▸ **ACTIVITY**:
Starting at the line below holding "temp 2047 ∧" and stopping at the line holding "(i.val = 0 ∨", print every line exactly, both ends included, and leave the rest out.

▸ **Source records**:
:::
/-- The readings of the sensors (17 R479 to R482, Tables 17.5, 17.6; 16 R459). A reading at a die's or a stack's
shutdown limit shuts the package down: THERMTRIP_N is asserted, memory and every partition are lost, host memory stays.
One below it is kept in the sensor's word; one that is not valid clears VALID alone, the model's reading (log entry 122). A Velac
or Colxis die from 100 °C, a missing inlet reading while the package runs, or an outlet above 60 °C forces Silk. A boot that waits for an inlet reading goes on to the
core self-test with one of at most 50 °C, and waits on a hotter one. -/
def Obligations.SensorsProtect : Prop :=
  (∀ (s : State) (i : Fin 25) (temp : Nat), s.power.vaux = true →
    (∃ t, exec (.thermalSensorRead i temp false) s = .next t ∧
      t.power.junction[i].toNat = setFld s.power.junction[i].toNat 11 1 0 ∧
      (∀ j, j ≠ i → t.power.junction[j] = s.power.junction[j]) ∧ t.parts = s.parts ∧ t.mem = s.mem ∧ t.life = s.life ∧
      t.out = s.out) ∧
    (s.powered = true → tripLimit i.val ≤ min temp 2047 →
      ∃ t, exec (.thermalSensorRead i temp true) s = .next t ∧ t.power.thermtripN = false ∧ t.power.trip = some i.val ∧
        t.life.deviceReady = false ∧ t.life.bootPhase = 0 ∧ t.hi.linkUp = false ∧ t.mem.bytes = [] ∧ t.life.records ≠ [] ∧
        (∀ p, t.part p = Part.reset) ∧ t.host = s.host ∧ junctionTemp t.power.junction[i] = min temp 2047) ∧
    (s.powered = true → min temp 2047 < tripLimit i.val →
      ∃ t, exec (.thermalSensorRead i temp true) s = .next t ∧ junctionTemp t.power.junction[i] = min temp 2047 ∧
        junctionValid t.power.junction[i] = true ∧ bit t.power.junction[i].toNat 12 = decide (firstLimit i.val ≤ min temp 2047) ∧
        (∀ j, j ≠ i → t.power.junction[j] = s.power.junction[j]) ∧ t.life = s.life ∧ t.host = s.host ∧
        (i.val = 0 ∨ 5 ≤ i.val → i.val < 9 → 800 ≤ min temp 2047 → t.power.effective = 2) ∧
        (9 ≤ i.val → 760 ≤ min temp 2047 → t.mem.doubleRefresh.getLsbD (i.val - 9) = true) ∧
        (∀ p k, (t.part p).counter k = (s.part p).counter k))) ∧
  (∀ (s : State) (inlet outlet : Option Nat), s.power.vaux = true → s.powered = true →
    (s.life.bootPhase ≠ 0x80 → s.life.bootPhase ≠ 0x81 →
      (∀ b, inlet = none → outlet = some b → ∃ t, exec (.coolantSensorRead inlet outlet) s = .next t ∧
        t.power.forcedSensor = true ∧ t.power.effective = 2 ∧ t.life = s.life ∧ t.host = s.host) ∧
      (∀ a b, inlet = some a → outlet = some b → 480 < b → s.power.forcedFlow = false →
        ∃ t, exec (.coolantSensorRead inlet outlet) s = .next t ∧ t.power.forcedFlow = true ∧ t.power.effective = 2 ∧
          bit t.power.flow.toNat 16 = true ∧ t.life = s.life ∧ t.host = s.host)) ∧
    (∀ t0, inlet = none → outlet = none → s.power.bothSince = some t0 → t0 + 1000000000 ≤ s.tick →
      s.power.forcedFlow = false → ∃ t, exec (.coolantSensorRead inlet outlet) s = .next t ∧ t.power.thermtripN = false ∧
        t.power.trip = some 26 ∧ t.life.deviceReady = false ∧ t.mem.bytes = [] ∧ (∀ p, t.part p = Part.reset) ∧
        t.host = s.host) ∧
    (∀ a, s.life.bootPhase = 0x80 → inlet = some a → s.power.forcedFlow = false →
      ∃ t, exec (.coolantSensorRead inlet outlet) s = .next t ∧ t.life.bootPhase = (if a ≤ 400 then 4 else 0x80) ∧
        (∀ b, outlet = some b → 480 < b → t.power.forcedFlow = true ∧ t.power.effective = 2) ∧ t.host = s.host ∧
        (∀ p k, (t.part p).counter k = (s.part p).counter k)))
:::
▸ **SOLUTION TO THIS PROBLEM**:
      ∃ t, exec (.thermalSensorRead i temp true) s = .next t ∧ junctionTemp t.power.junction[i] = min temp 2047 ∧
        junctionValid t.power.junction[i] = true ∧ bit t.power.junction[i].toNat 12 = decide (firstLimit i.val ≤ min temp 2047) ∧
        (∀ j, j ≠ i → t.power.junction[j] = s.power.junction[j]) ∧ t.life = s.life ∧ t.host = s.host ∧
        (i.val = 0 ∨ 5 ≤ i.val → i.val < 9 → 800 ≤ min temp 2047 → t.power.effective = 2) ∧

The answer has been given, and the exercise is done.